(What this task involves): Find "fillA : Bool" and "active : SownVersion" in the records below. Copy the lines holding them and every line between, exactly, and no others.

[Dataset entries]
-- ==== Sys2Proof/Machine/State.lean ====
section
/-! DEFINITION. The state of the block as plain data: every register, queue, buffer, table and mode of spec/, grouped by
chapter, with the state right after reset. Rule numbers name the rule that gives a field. -/
namespace Sys2Proof.Machine

/-- The members of the family (00_scope). -/
inductive Member where
  | dx16 | dx64 | dx256 | dx1024
  deriving DecidableEq, Repr

/-- An event as R349 lays a record down. `tile = none` is NO_TILE. -/
structure Event where
  type : BitVec 8
  plot : BitVec 8
  tile : Option Nat
  frame : BitVec 48
  offset : Nat
  d0 : BitVec 32
  d1 : BitVec 32
  d2 : BitVec 32
  d3 : BitVec 32
  deriving DecidableEq, Repr

/-- The time base (R41, R43) and the cycle counter of R372; `due` in the mc of a tick that has not yet run. -/
structure Clock where
  frame : BitVec 48
  offset : Nat
  mc : Nat
  due : Bool
  deriving DecidableEq, Repr

/-! ### The sown plane (03) -/

/-- The shadow's states (R64). -/
inductive ShadowState where
  | free | loading | ready | armed | retired | invalid
  deriving DecidableEq, Repr

/-- A sown cell: the 96-bit header of R26 and 64 payload bytes. -/
structure Cell where
  hdr : BitVec 96
  data : Bytes
  deriving DecidableEq, Repr

/-- One version of every sown table, descriptor and route (R48, R57, R77). Keys: entries (tile·5 + output)·2048 + k,
descriptors tile·64 + i, routes tile·1024 + destination. An entry or descriptor not listed is 0; a route not listed is the
default route of R80. -/
structure SownVersion where
  gen : BitVec 16
  slots : Nat
  altOf : BitVec 16
  entries : Tbl (BitVec 64)
  descs : Tbl (BitVec 128)
  routes : Tbl (BitVec 32)
  deriving DecidableEq, Repr

/-- An open window of an output (R50): its entry, the generation bound, the ECHK failure and the cells it has moved. -/
structure Window where
  entry : BitVec 64
  gen : BitVec 16
  bad : Bool
  opened : Nat
  carried : Nat
  deriving DecidableEq, Repr

/-- The staging state of one furrow end (R58, R59): `fillA` says BUF_A is the fill (or receive) buffer. -/
structure Staging where
  fillA : Bool
  filled : Nat
  hasSend : Bool
  ready : Bool
  stale : Bool
  sent : Nat
  /-- landed marks of the receive buffer: CELL_INDEX to STALE -/
  recv : Tbl Bool
  /-- landed marks of the read buffer -/
  read : Tbl Bool
  deriving DecidableEq, Repr

/-- A cell staged at a PORT inject descriptor, before its header is built (R27, R33). -/
structure StagedCell where
  kind : Nat
  index : Nat
  fill : Nat
  first : Bool
  last : Bool
  data : Bytes
  deriving DecidableEq, Repr

/-- A DFP or train staged on a PORT furrow (R69, R231). -/
structure StagedDfp where
  cells : List StagedCell
  begun : Bool
  plot : Nat
  egress : Nat
  cls : Nat
  deriving DecidableEq, Repr

/-- Frame lock of one die (R42). -/
structure DieLock where
  locked : Bool
  zeros : Nat
  clearFence : Bool
  deriving DecidableEq, Repr

/-- The sown plane. -/
structure Sown where
  active : SownVersion
  shadow : SownVersion
  state : ShadowState
  /-- LOADING came from expert writes (R64, R411) -/
  expert : Bool
  /-- an image load or the check of OD 0x2201.05 is in progress -/
  busy : Bool
  swapFrame : BitVec 48
  lastSwap : BitVec 48
  /-- open windows of an output, key tile·5 + output -/
  windows : Tbl (List Window)
  /-- cells in flight toward a router input, key tile·4 + input -/
  links : Tbl (List Cell)
  /-- key ((tile·256 + plot)·4096 + furrow)·2 + direction -/
  staging : Tbl Staging
  portq : Tbl (List StagedDfp)
  gleanPtr : Tbl Nat
  /-- fences of a tile: bits 0–4 sown outputs, 5–9 open-plane outputs (OD 0x2201.08) -/
  fences : Tbl (BitVec 16)
  dies : Tbl DieLock
  deriving DecidableEq, Repr

/-! ### The open plane (04) -/

/-- A packet: the 128-bit header of R34 and its payload bytes from byte 16 of the head flit on. -/
structure Packet where
  hdr : BitVec 128
  body : Bytes
  deriving DecidableEq, Repr

/-- A packet in a router input buffer with its route (R74, R79). -/
structure Held where
  pkt : Packet
  arrived : Nat
  out : Nat
  vc : Nat
  deriving DecidableEq, Repr

/-- Arbitration state of an output (R86, R87). -/
structure Arb where
  count : Nat
  ptr : Nat
  hint : Option (Nat × Nat)
  /-- mc at which the output can next start a packet -/
  busy : Nat
  /-- mc in which the next winner is to be hinted, and the input and VC of the packet last granted (R87) -/
  hintAt : Option Nat
  cur : Option (Nat × Nat)
  deriving DecidableEq, Repr

/-- The states of a request slot (R93). -/
inductive SlotState where
  | free | waiting | quarantine
  deriving DecidableEq, Repr

/-- Whom a reply serves (R93, R97). -/
inductive ReqRef where
  /-- request k of the sheaf with this id in an engine's queue -/
  | sheaf (engine sid k : Nat)
  /-- a steal request of an engine (R123) -/
  | steal (engine : Nat)
  /-- part k that a borrowed sheaf reads from its victim or writes back (R123) -/
  | stolen (victim lendId : Nat) (put : Bool) (k : Nat)
  /-- a packet of the open-path DFP at the head of the tile's ingress queue (R232) -/
  | dfp
  /-- a KHDR for a token slot's rank (R208) -/
  | khdr (slot rank serial : Nat)
  /-- a repair fetch of a collective (R186) -/
  | repair (plot : Nat) (step : BitVec 32) (chunk part owner k : Nat)
  | admin
  deriving DecidableEq, Repr

/-- A request slot with its recorded target and its timer (R93, R95). -/
structure Slot where
  state : SlotState
  target : Nat
  injected : Nat
  timeout : Nat
  who : Requester
  ref : ReqRef
  plot : Nat
  /-- its target refused it for a seal (R282) -/
  sealHit : Bool
  /-- the host DMA window of its plot when it was issued: base and bytes (R342) -/
  win : Option (Nat × Nat)
  deriving DecidableEq, Repr

/-- The open plane. Keys: links and inputs (tile·3 + subnet)·5 + input, with VCs ·4 + vc; outputs (tile·3 + subnet)·5 + out;
EJECT buffers tile·3 + subnet; slots owner·32 + slot with owner 1024 the steward and 1025 the vault. -/
structure Opn where
  /-- packets in flight toward an input, with the mc at which they reached the router that sent them -/
  links : Tbl (List (Packet × Nat))
  bufs : Tbl (List Held)
  /-- credits an output holds for a downstream VC; not listed: the full depth of R75 -/
  used : Tbl Nat
  /-- flits that have left a buffer and whose credit has not yet returned -/
  owed : Tbl Nat
  arbs : Tbl Arb
  eject : Tbl (List (Packet × Nat))
  slots : Tbl Slot
  scrubFlight : Nat
  debugFlight : Nat
  deriving DecidableEq, Repr

/-! ### Engines, lists, arithmetic, queues (05, 06, 07) -/

/-- How far a sheaf is (R99, R118). -/
inductive SheafState where
  | queued | running | issued | lent
  /-- started by being lent, and the victim's own again (R125) -/
  | back
  | finished
  deriving DecidableEq, Repr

(Exercise result):
  fillA : Bool
  filled : Nat
  hasSend : Bool
  ready : Bool
  stale : Bool
  sent : Nat
  /-- landed marks of the receive buffer: CELL_INDEX to STALE -/
  recv : Tbl Bool
  /-- landed marks of the read buffer -/
  read : Tbl Bool
  deriving DecidableEq, Repr

/-- A cell staged at a PORT inject descriptor, before its header is built (R27, R33). -/
structure StagedCell where
  kind : Nat
  index : Nat
  fill : Nat
  first : Bool
  last : Bool
  data : Bytes
  deriving DecidableEq, Repr

/-- A DFP or train staged on a PORT furrow (R69, R231). -/
structure StagedDfp where
  cells : List StagedCell
  begun : Bool
  plot : Nat
  egress : Nat
  cls : Nat
  deriving DecidableEq, Repr

/-- Frame lock of one die (R42). -/
structure DieLock where
  locked : Bool
  zeros : Nat
  clearFence : Bool
  deriving DecidableEq, Repr

/-- The sown plane. -/
structure Sown where
  active : SownVersion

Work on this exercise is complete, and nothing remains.